■ PROBLEM ■
For the listing below, output exactly the lines from the line with "def Obligations.CurryItem : Prop" up to and including the line with "let d := s1.curryFault", and no other lines.

■ DATA EXTRACTS ■
===

/-- O55. A recovery waits until the attempts it concerns have ended. The part is rewritten and its work repeated (R388).
Where the repeat passes the check, or fails another, and the part has had fewer than TRANS_LIMIT transient errors,
the error is transient: it is counted and logged, a new failure is queued as an error of its own (R389), and the
group takes records again when no other recovery of it is queued (R394). Where it fails the same check, or the part
has reached TRANS_LIMIT, the error is lasting. A lasting array fault of a position in use remounts the position onto
the lowest spare array, and the old array is retired (R409); an array whose position no group uses is only retired,
and the position is OUT (R420). -/
def Obligations.FaultRecovery : Prop :=
  (∀ (ups : List Upset) (bad : List (Nat × Nat)) (tw : Bool) (s : State), s.flt.queue = [] ∨ (∃ d rest, s.flt.queue = d :: rest ∧ s.recoveryReady d = false) →
    exec (.faultRecovery ups bad tw) s = .next s) ∧
  (∀ (ups : List Upset) (bad : List (Nat × Nat)) (tw : Bool) (d : Detected) (rest : List Detected) (s : State), s.up = true → s.flt.queue = d :: rest →
    s.recoveryReady d = true →
    let r := (s.rewritePart d).retry d ups
    (∀ e, s.worn d.part = false → s.needsLost d = none → r.2 = e → (∀ x, e = some x → ¬(x.check = d.check ∧ x.part = d.part)) →
      ∃ t y, exec (.faultRecovery ups bad tw) s = .next t ∧ OnlyChanges [.sel, .acc, .arr, .grp, .tally, .flt, .pins, .out] s t ∧ t.arr = r.1.arr ∧
        t.flt.queue = rest ++ (e.map (fun x => { x with work := d.work })).toList ∧
        t.flt.transients = min (s.flt.transients + 1) 65535 ∧ t.flt.transOf d.part = s.flt.transOf d.part + 1 ∧
        t.flt.logHead = s.flt.logHead + 1 ∧ t.flt.log.getLast? = some y ∧ y.index = s.flt.logHead ∧ y.event = d.check ∧ y.cls = 1 ∧
        y.rung = 0 ∧ y.detail = d.detail ∧
        (∀ g ∈ t.grp.groups, (∃ x, e = some x ∧ g.gid = x.grp) → g.paused = true) ∧
        (∀ g ∈ t.grp.groups, g.gid = d.grp → (∀ x ∈ t.flt.queue, x.grp ≠ d.grp) → g.paused = false)) ∧
    (s.worn d.part = true ∨ (∃ x, r.2 = some x ∧ x.check = d.check ∧ x.part = d.part) → s.needsLost d = none →
      s.groupsAt (s.primaryOf d.pos) = [] → d.phys < 34 → d.pos < 32 →
      ∃ t e, exec (.faultRecovery ups bad tw) s = .next t ∧ OnlyChanges [.sel, .acc, .arr, .grp, .tally, .flt, .pins, .out] s t ∧ t.flt.queue = rest ∧
        t.flt.lasting = min (s.flt.lasting + 1) 65535 ∧ t.flt.log.getLast? = some e ∧ e.event = d.check ∧ e.cls = 2 ∧
        bitOf t.arr.retired.toNat d.phys = true ∧ t.inService d.pos = false) ∧
    (∀ p ps, s.worn d.part = true ∨ (∃ x, r.2 = some x ∧ x.check = d.check ∧ x.part = d.part) → bad = [] → d.partKind = .array →
      s.groupsAt (s.primaryOf d.pos) ≠ [] → s.flt.lostItems = [] → s.arr.spares = p :: ps → d.pos < 32 → s.arr.map.length = 32 → s.physOf d.pos < 34 →
      ∃ t e, exec (.faultRecovery ups bad tw) s = .next t ∧ OnlyChanges [.sel, .img, .acc, .arr, .grp, .tally, .gait, .flt, .pins, .out] s t ∧
        t.flt.queue = rest ∧
        t.flt.lasting = min (s.flt.lasting + 1) 65535 ∧ t.flt.log.getLast? = some e ∧ e.event = 0x12 ∧ e.cls = 3 ∧ e.rung = 3 ∧
        e.array = d.pos ∧ e.phys = p ∧ e.detail = t.arr.spares.length ∧
        t.physOf d.pos = p ∧ bitOf t.arr.retired.toNat (s.physOf d.pos) = true ∧
        ∀ q, q < 32 → q ≠ d.pos → t.physOf q = s.physOf q)) ∧
  (∀ (d : Detected) (i : Item) (s : State), d.item = some i →
    s.rewritePart d = s.restoreItem d.pos d.phys i ∧
    (d.work = none → ((s.rewritePart d).retry d []).2 = if (s.restoreItem d.pos d.phys i).itemOk d.pos d.phys i then none else some d))

/-- O56. While CURRY_EN is 1 and dispatch is not suspended, an array that is neither retired nor, on a V3-16, fused off
reads the next item of its cycle of 53,248 items: cells of plane A and of plane B, descriptors, masks, rows, scale
entries (R3, R428). CYCLES counts to 2^32 − 1 (R435). A spare array stands for no position (log entry 85). The cycle
goes on at the next item, and from the last to the first. An item that agrees with the harness copy changes nothing
else. One that does not is counted and queued as a detected error, unless one of that part is queued already, and
its group pauses (R393, R429). -/
def Obligations.CurryItem : Prop :=
  (∀ (phys : Nat) (ups : List Upset) (s : State), s.up = true → s.live.curryEn = true → s.suspended = false → phys < 34 →
    bitOf s.arr.retired.toNat phys = false → ¬(s.pkg.variant.active ≤ phys ∧ phys < 32) → s.flt.curry.length = 34 → s.flt.cycles.length = 34 →
    let n := s.flt.curry.getD phys 0
    let s1 := s.disturbAll ups
    let d := s1.curryFault (s.servedBy phys) phys (curryItem n)
    ∃ t, exec (.curryItem phys ups) s = .next t ∧ OnlyChanges [.acc, .arr, .grp, .tally, .flt] s t ∧ t.acc = s1.acc ∧ t.arr = s1.arr ∧ t.tally = s1.tally ∧
      t.flt.curry.getD phys 0 = (if 53247 ≤ n then 0 else n + 1) ∧
      (∀ q, q ≠ phys → t.flt.curry.getD q 0 = s.flt.curry.getD q 0) ∧
      (53247 ≤ n → t.flt.cycles.getD phys 0 = min (s.flt.cycles.getD phys 0 + 1) 4294967295) ∧
      (n < 53247 → t.flt.cycles = s.flt.cycles) ∧
      (s1.itemOk (s.servedBy phys) phys (curryItem n) = true → t.grp = s.grp ∧ t.flt.queue = s.flt.queue ∧ t.flt.mismatches = s.flt.mismatches) ∧
      (s1.itemOk (s.servedBy phys) phys (curryItem n) = false →
        ((∃ x ∈ s.flt.queue, x.part = d.part) → t.flt.queue = s.flt.queue ∧ t.grp = s.grp) ∧
        ((∀ x ∈ s.flt.queue, x.part ≠ d.part) → t.flt.queue = s.flt.queue ++ [d] ∧ t.flt.mismatches = min (s.flt.mismatches + 1) 65535 ∧
          ∀ g ∈ t.grp.groups, g.gid = d.grp → g.paused = true))) ∧
  (∀ (phys : Nat) (ups : List Upset) (s : State), s.live.curryEn = false ∨ s.suspended = true ∨ bitOf s.arr.retired.toNat phys = true ∨
      (s.pkg.variant.active ≤ phys ∧ phys < 32) →
    exec (.curryItem phys ups) s = .next s) ∧
  (∀ (phys : Nat) (s : State), (∀ p, p < 32 → s.physOf p ≠ phys) → s.servedBy phys = phys) ∧
  (∀ (phys p : Nat) (s : State), p < 32 → s.physOf p = phys → s.inService p = true → (∀ q, q < 32 → s.physOf q = phys → s.inService q = true → q = p) →
    s.servedBy phys = p) ∧
  (∀ (π : Bool) (slot c : Nat), slot < 256 → c < 64 → curryItem ((if π then 16384 else 0) + 64 * slot + c) = .cell π slot c) ∧
  (∀ (π : Bool) (slot : Nat), slot < 256 → curryItem (32768 + (if π then 256 else 0) + slot) = .desc π slot) ∧
  (∀ m : Nat, m < 1024 → curryItem (33280 + m) = .mask m) ∧
  (∀ bank r : Nat, bank < 16 → r < 1152 → curryItem (34304 + 1152 * bank + r) = .row bank r) ∧
  (∀ k : Nat, k < 512 → curryItem (52736 + k) = .scale (4 * k))
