theorem OnlyChanges.upd {fs : List Part} {s0 u : State} {a1 : Package} {a2 a3 : Staged} {a4 : Selects} {a5 : Images}
    {a6 : Ingest}
    {a7 : Entities} {a8 : Soundboard} {a9 : Acceptance} {a10 : List Ring} {a11 : Jobs} {a12 : Arrays} {a13 : Groups}
        {a14 : Tally}
    {a15 : MountState} {a16 : Ledger} {a17 : GaitState} {a18 : Faults} {a19 : Power} {a20 : Saddlebag}
        {a21 : List LinkModule}
    {a22 : Telemetry} {a23 : Tap} {a24 : Pins} {a25 : List Host.Cell} {a26 : List Message} {a27 : List Instr}
    (e1 : a1 = u.pkg) (h : OnlyChanges fs s0 u) (e2 : a2 = u.live ∨ Part.live ∈ fs) (e3 : a3 = u.shadow ∨ Part.shadow ∈ fs)
    (e4 : a4 = u.sel ∨ Part.sel ∈ fs) (e5 : a5 = u.img ∨ Part.img ∈ fs) (e6 : a6 = u.ing ∨ Part.ing ∈ fs)
        (e7 : a7 = u.ent ∨ Part.ent ∈ fs)
    (e8 : a8 = u.snd ∨ Part.snd ∈ fs) (e9 : a9 = u.acc ∨ Part.acc ∈ fs) (e10 : a10 = u.rings ∨ Part.rings ∈ fs)
    (e11 : a11 = u.jobs ∨ Part.jobs ∈ fs) (e12 : a12 = u.arr ∨ Part.arr ∈ fs) (e13 : a13 = u.grp ∨ Part.grp ∈ fs)
    (e14 : a14 = u.tally ∨ Part.tally ∈ fs) (e15 : a15 = u.mnt ∨ Part.mnt ∈ fs) (e16 : a16 = u.led ∨ Part.led ∈ fs)
    (e17 : a17 = u.gait ∨ Part.gait ∈ fs) (e18 : a18 = u.flt ∨ Part.flt ∈ fs) (e19 : a19 = u.pwr ∨ Part.pwr ∈ fs)
    (e20 : a20 = u.bag ∨ Part.bag ∈ fs) (e21 : a21 = u.link ∨ Part.link ∈ fs) (e22 : a22 = u.tele ∨ Part.tele ∈ fs)
    (e23 : a23 = u.tap ∨ Part.tap ∈ fs) (e24 : a24 = u.pins ∨ Part.pins ∈ fs) (e25 : a25 = u.mem ∨ Part.mem ∈ fs)
    (e26 : a26 = u.out ∨ Part.out ∈ fs) (e27 : a27 = u.pending) :
    OnlyChanges fs s0
        (State.mk a1 a2 a3 a4 a5 a6 a7 a8 a9 a10 a11 a12 a13 a14 a15 a16 a17 a18 a19 a20 a21 a22 a23 a24 a25 a26 a27) := by
  rw [OnlyChanges, ← (h : mask fs u = mask fs s0)]
  simp only [mask, State.mk.injEq]
  refine ⟨?_, ?_, ?_, ?_, ?_, ?_, ?_, ?_, ?_, ?_, ?_, ?_, ?_, ?_, ?_, ?_, ?_, ?_, ?_, ?_, ?_, ?_, ?_, ?_, ?_, ?_, ?_⟩ <;>
    first
    | (subst e1; rfl)
    | (subst e27; rfl)
    | (split
       · rfl
       · simp_all)

theorem OnlyChanges.refl (fs : List Part) (s : State) : OnlyChanges fs s s := rfl
theorem OnlyChanges.trans {fs : List Part} {s t u : State} (h : OnlyChanges fs s t) (k : OnlyChanges fs t u) :
    OnlyChanges fs s u := Eq.trans k h
theorem OnlyChanges.foldl {α : Type} {fs : List Part} {s0 : State} {f : State → α → State} (xs : List α) {s : State}
    (h : OnlyChanges fs s0 s) (hf : ∀ x t, OnlyChanges fs s0 t → OnlyChanges fs s0 (f t x)) : OnlyChanges fs s0
        (xs.foldl f s) := by
  induction xs generalizing s with
  | nil => exact h
  | cons x xs ih => exact ih (hf x s h)
theorem OnlyChanges.foldl' {α : Type} {fs : List Part} {s0 : State} {f : State → State} (xs : List α) {s : State}
    (h : OnlyChanges fs s0 s) (hf : ∀ t, OnlyChanges fs s0 t → OnlyChanges fs s0 (f t)) : OnlyChanges fs s0
        (xs.foldl (fun t _ => f t) s) :=
  OnlyChanges.foldl xs h (fun _ t => hf t)

theorem State.modJob_frame {fs : List Part} {s0 : State} (x1 : Nat) (x2 : Job → Job) (s : State) (h : OnlyChanges fs s0 s)
    (m_jobs : Part.jobs ∈ fs) :
    OnlyChanges fs s0 (State.modJob s x1 x2) := by
  unfold State.modJob
  try dsimp only
  repeat' first
    | with_reducible assumption
    | with_reducible apply OnlyChanges.foldl
    | split
    | (intro)
    | with_reducible apply OnlyChanges.upd
    | with_reducible rfl
    | exact Or.inl rfl
    | (apply Or.inr; with_reducible assumption)

theorem State.modTile_frame {fs : List Part} {s0 : State} (x1 : Nat) (x2 : Tile → Tile) (s : State) (h : OnlyChanges fs s0 s)
    (m_tally : Part.tally ∈ fs) :
    OnlyChanges fs s0 (State.modTile s x1 x2) := by
  unfold State.modTile
  try dsimp only
  repeat' first
    | with_reducible assumption
    | with_reducible apply OnlyChanges.foldl
    | split
    | (intro)
    | with_reducible apply OnlyChanges.upd
    | with_reducible rfl
    | exact Or.inl rfl
    | (apply Or.inr; with_reducible assumption)

theorem State.releaseTiles_frame {fs : List Part} {s0 : State} (x1 : Job) (s : State) (h : OnlyChanges fs s0 s)
    (m_jobs : Part.jobs ∈ fs) (m_tally : Part.tally ∈ fs) :
    OnlyChanges fs s0 (State.releaseTiles s x1) := by
  unfold State.releaseTiles
  try dsimp only
  repeat' first
    | with_reducible assumption
    | with_reducible apply State.modJob_frame
    | with_reducible apply State.modTile_frame
    | with_reducible apply OnlyChanges.foldl
    | split
    | (intro)

theorem State.dropJobs_frame {fs : List Part} {s0 : State} (x1 : Job → Bool) (s : State) (h : OnlyChanges fs s0 s)
    (m_jobs : Part.jobs ∈ fs) (m_tally : Part.tally ∈ fs) :
    OnlyChanges fs s0 (State.dropJobs s x1) := by
  unfold State.dropJobs
  try dsimp only
  repeat' first
    | with_reducible assumption
    | with_reducible apply State.releaseTiles_frame
    | with_reducible apply OnlyChanges.foldl
    | split
    | (intro)
    | with_reducible apply OnlyChanges.upd
    | with_reducible rfl
    | exact Or.inl rfl
    | (apply Or.inr; with_reducible assumption)

theorem State.freeContexts_frame {fs : List Part} {s0 : State}  (s : State) (h : OnlyChanges fs s0 s)
    (m_jobs : Part.jobs ∈ fs) :
    OnlyChanges fs s0 (State.freeContexts s) := by
  unfold State.freeContexts
  try dsimp only
  repeat' first
    | with_reducible assumption
    | with_reducible apply OnlyChanges.foldl
    | split
    | (intro)
    | with_reducible apply OnlyChanges.upd
    | with_reducible rfl
    | exact Or.inl rfl
    | (apply Or.inr; with_reducible assumption)

theorem State.send_frame {fs : List Part} {s0 : State} (x1 : Message) (s : State) (h : OnlyChanges fs s0 s)
    (m_out : Part.out ∈ fs) :
    OnlyChanges fs s0 (State.send s x1) := by
  unfold State.send
  try dsimp only
  repeat' first
    | with_reducible assumption
    | with_reducible apply OnlyChanges.foldl
    | split
    | (intro)
    | with_reducible apply OnlyChanges.upd
    | with_reducible rfl
    | exact Or.inl rfl
    | (apply Or.inr; with_reducible assumption)

theorem State.notifyIf_frame {fs : List Part} {s0 : State} (x1 : Nat) (x2 : Nat) (s : State) (h : OnlyChanges fs s0 s)
    (m_out : Part.out ∈ fs) :
    OnlyChanges fs s0 (State.notifyIf s x1 x2) := by
  unfold State.notifyIf
  try dsimp only
  repeat' first
    | with_reducible assumption
    | with_reducible apply State.send_frame
    | with_reducible apply OnlyChanges.foldl
    | split
    | (intro)

theorem State.refreshHeld_frame {fs : List Part} {s0 : State}  (s : State) (h : OnlyChanges fs s0 s) (m_out : Part.out ∈ fs)
    (m_pwr : Part.pwr ∈ fs) :
    OnlyChanges fs s0 (State.refreshHeld s) := by
  unfold State.refreshHeld
  try dsimp only
  repeat' first
    | with_reducible assumption
    | with_reducible apply State.notifyIf_frame
    | with_reducible apply OnlyChanges.foldl
    | split
    | (intro)
    | with_reducible apply OnlyChanges.upd
    | with_reducible rfl
    | exact Or.inl rfl
    | (apply Or.inr; with_reducible assumption)

theorem State.abandon_frame {fs : List Part} {s0 : State}  (s : State) (h : OnlyChanges fs s0 s) (m_acc : Part.acc ∈ fs)
    (m_grp : Part.grp ∈ fs) (m_ing : Part.ing ∈ fs) (m_jobs : Part.jobs ∈ fs) (m_out : Part.out ∈ fs) (m_pwr : Part.pwr ∈ fs)
    (m_rings : Part.rings ∈ fs) (m_tally : Part.tally ∈ fs) :
    OnlyChanges fs s0 (State.abandon s) := by
  unfold State.abandon
  try dsimp only
  repeat' first
    | with_reducible assumption
    | with_reducible apply State.dropJobs_frame
    | with_reducible apply State.freeContexts_frame
    | with_reducible apply State.refreshHeld_frame
    | with_reducible apply OnlyChanges.foldl
    | split
    | (intro)
    | with_reducible apply OnlyChanges.upd
    | with_reducible rfl
    | exact Or.inl rfl
    | (apply Or.inr; with_reducible assumption)

theorem State.modStream_frame {fs : List Part} {s0 : State} (x1 : Nat) (x2 : Stream → Stream) (s : State)
    (h : OnlyChanges fs s0 s) (m_ing : Part.ing ∈ fs) :
    OnlyChanges fs s0 (State.modStream s x1 x2) := by
  unfold State.modStream
  try dsimp only
  repeat' first
    | with_reducible assumption
    | with_reducible apply OnlyChanges.foldl
    | split
    | (intro)
    | with_reducible apply OnlyChanges.upd
    | with_reducible rfl
    | exact Or.inl rfl
    | (apply Or.inr; with_reducible assumption)

theorem State.accept_frame {fs : List Part} {s0 : State} (x1 : WindowRecord) (x2 : Nat) (x3 : Option Nat) (s : State)
    (h : OnlyChanges fs s0 s) (m_acc : Part.acc ∈ fs) (m_ing : Part.ing ∈ fs) :
    OnlyChanges fs s0 (State.accept s x1 x2 x3) := by
  unfold State.accept
  try dsimp only
  repeat' first
    | with_reducible assumption
    | with_reducible apply State.modStream_frame
    | with_reducible apply OnlyChanges.foldl
    | split
    | (intro)
    | with_reducible apply OnlyChanges.upd
    | with_reducible rfl
    | exact Or.inl rfl
    | (apply Or.inr; with_reducible assumption)

theorem State.write_frame {fs : List Part} {s0 : State} (x1 : Nat) (x2 : List Byte) (s : State) (h : OnlyChanges fs s0 s)
    (m_mem : Part.mem ∈ fs) :
    OnlyChanges fs s0 (State.write s x1 x2) := by
  unfold State.write
  try dsimp only
  repeat' first
    | with_reducible assumption
    | with_reducible apply OnlyChanges.foldl
    | split
    | (intro)
    | with_reducible apply OnlyChanges.upd
    | with_reducible rfl
    | exact Or.inl rfl
    | (apply Or.inr; with_reducible assumption)

theorem State.rereadRow_frame {fs : List Part} {s0 : State} (x1 : Nat) (x2 : List Byte) (s : State) (h : OnlyChanges fs s0 s)
    (m_ent : Part.ent ∈ fs) (m_mem : Part.mem ∈ fs) :
    OnlyChanges fs s0 (State.rereadRow s x1 x2) := by
  have key : ∀ (u : State) (x : Entities), OnlyChanges fs s0 u → OnlyChanges fs s0 { u with ent := x } := by
    intro u x hu
    apply OnlyChanges.upd rfl hu <;> first | exact Or.inl rfl | exact Or.inr m_ent | rfl
  unfold State.rereadRow
  split
  · extract_lets rows r
    split
    · exact h
    · exact key _ _ (State.write_frame _ _ _ h m_mem)
  · exact h

theorem State.pageWrite_frame {fs : List Part} {s0 : State} (x1 : Nat) (x2 : Nat) (x3 : Nat) (x4 : List Byte) (s : State)
    (h : OnlyChanges fs s0 s) (m_mem : Part.mem ∈ fs) :
    OnlyChanges fs s0 (State.pageWrite s x1 x2 x3 x4) := by
  unfold State.pageWrite
  try dsimp only
  repeat' first
    | with_reducible assumption
    | with_reducible apply State.write_frame
    | with_reducible apply OnlyChanges.foldl
    | split
    | (intro)

theorem State.pagesWrite_frame {fs : List Part} {s0 : State} (x1 : Nat) (x2 : Nat) (x3 : Nat) (x4 : Nat) (x5 : List Byte)
    (s : State) (h : OnlyChanges fs s0 s) (m_mem : Part.mem ∈ fs) :
    OnlyChanges fs s0 (State.pagesWrite s x1 x2 x3 x4 x5) := by
  induction x3 generalizing s x4 x5 with
  | zero => exact h
  | succ n ih => exact ih _ _ _ (State.pageWrite_frame _ _ _ _ _ h m_mem)

theorem State.shelterWrite_frame {fs : List Part} {s0 : State} (x1 : Nat) (x2 : Nat) (x3 : Nat) (x4 : List Byte) (s : State)
    (h : OnlyChanges fs s0 s) (m_mem : Part.mem ∈ fs) :
    OnlyChanges fs s0 (State.shelterWrite s x1 x2 x3 x4) := by
  unfold State.shelterWrite
  try dsimp only
  repeat' first
    | with_reducible assumption
    | with_reducible apply State.pagesWrite_frame
    | with_reducible apply OnlyChanges.foldl
    | split
    | (intro)

theorem State.writeBack_frame {fs : List Part} {s0 : State} (x1 : Nat) (x2 : List Byte) (s : State) (h : OnlyChanges fs s0 s)
    (m_mem : Part.mem ∈ fs) :
    OnlyChanges fs s0 (State.writeBack s x1 x2) := by
  unfold State.writeBack
  try dsimp only
  repeat' first
    | with_reducible assumption
    | with_reducible apply State.shelterWrite_frame
    | with_reducible apply OnlyChanges.foldl
    | split
    | (intro)

theorem State.mendCopy_frame {fs : List Part} {s0 : State} (x1 : Nat) (x2 : List Byte) (s : State) (h : OnlyChanges fs s0 s)
    (m_flt : Part.flt ∈ fs) (m_mem : Part.mem ∈ fs) :
    OnlyChanges fs s0 (State.mendCopy s x1 x2) := by
  unfold State.mendCopy
  try dsimp only
  repeat' first
    | with_reducible assumption
    | with_reducible apply State.writeBack_frame
    | with_reducible apply OnlyChanges.foldl
    | split
    | (intro)
    | with_reducible apply OnlyChanges.upd
    | with_reducible rfl
    | exact Or.inl rfl
    | (apply Or.inr; with_reducible assumption)

theorem State.acceptLine_frame {fs : List Part} {s0 : State} (x1 : Nat) (x2 : List Byte) (s : State)
    (h : OnlyChanges fs s0 s) (m_ent : Part.ent ∈ fs) (m_flt : Part.flt ∈ fs) (m_mem : Part.mem ∈ fs) :
    OnlyChanges fs s0 (State.acceptLine s x1 x2) := by
  unfold State.acceptLine
  try dsimp only
  repeat' first
    | with_reducible assumption
    | with_reducible apply State.write_frame
    | with_reducible apply State.rereadRow_frame
    | with_reducible apply State.mendCopy_frame
    | with_reducible apply OnlyChanges.foldl
    | split
    | (intro)
    | with_reducible apply OnlyChanges.upd
    | with_reducible rfl
    | exact Or.inl rfl
    | (apply Or.inr; with_reducible assumption)

theorem State.refreshFault_frame {fs : List Part} {s0 : State}  (s : State) (h : OnlyChanges fs s0 s)
    (m_pins : Part.pins ∈ fs) :
    OnlyChanges fs s0 (State.refreshFault s) := by
  unfold State.refreshFault
  try dsimp only
  repeat' first
    | with_reducible assumption
    | with_reducible apply OnlyChanges.foldl
    | split
    | (intro)
    | with_reducible apply OnlyChanges.upd
    | with_reducible rfl
    | exact Or.inl rfl
    | (apply Or.inr; with_reducible assumption)

theorem State.ackFaults_frame {fs : List Part} {s0 : State} (x1 : Word32) (s : State) (h : OnlyChanges fs s0 s)
    (m_flt : Part.flt ∈ fs) (m_pins : Part.pins ∈ fs) :
    OnlyChanges fs s0 (State.ackFaults s x1) := by
  unfold State.ackFaults
  try dsimp only
  repeat' first
    | with_reducible assumption
    | with_reducible apply State.refreshFault_frame
    | with_reducible apply OnlyChanges.foldl
    | split
    | (intro)
    | with_reducible apply OnlyChanges.upd
    | with_reducible rfl
    | exact Or.inl rfl
    | (apply Or.inr; with_reducible assumption)

theorem State.clearTiles_frame {fs : List Part} {s0 : State} (x1 : Nat) (x2 : Nat) (s : State) (h : OnlyChanges fs s0 s)
    (m_tally : Part.tally ∈ fs) :
    OnlyChanges fs s0 (State.clearTiles s x1 x2) := by
  unfold State.clearTiles
  try dsimp only
  repeat' first
    | with_reducible assumption
    | with_reducible apply State.modTile_frame
    | with_reducible apply OnlyChanges.foldl
    | split
    | (intro)
    | with_reducible apply OnlyChanges.upd
    | with_reducible rfl
    | exact Or.inl rfl
    | (apply Or.inr; with_reducible assumption)

theorem State.acquireTiles_frame {fs : List Part} {s0 : State} (x1 : Job) (s : State) (h : OnlyChanges fs s0 s)
    (m_tally : Part.tally ∈ fs) :
    OnlyChanges fs s0 (State.acquireTiles s x1) := by
  unfold State.acquireTiles
  try dsimp only
  repeat' first
    | with_reducible assumption
    | with_reducible apply State.clearTiles_frame
    | with_reducible apply State.modTile_frame
    | with_reducible apply OnlyChanges.foldl
    | split
    | (intro)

===

■ WRITTEN RESPONSE ■
def Obligations.CurryItem : Prop :=
  (∀ (phys : Nat) (ups : List Upset) (s : State), s.up = true → s.live.curryEn = true → s.suspended = false → phys < 34 →
    bitOf s.arr.retired.toNat phys = false → ¬(s.pkg.variant.active ≤ phys ∧ phys < 32) → s.flt.curry.length = 34 → s.flt.cycles.length = 34 →
    let n := s.flt.curry.getD phys 0
    let s1 := s.disturbAll ups
    let d := s1.curryFault (s.servedBy phys) phys (curryItem n)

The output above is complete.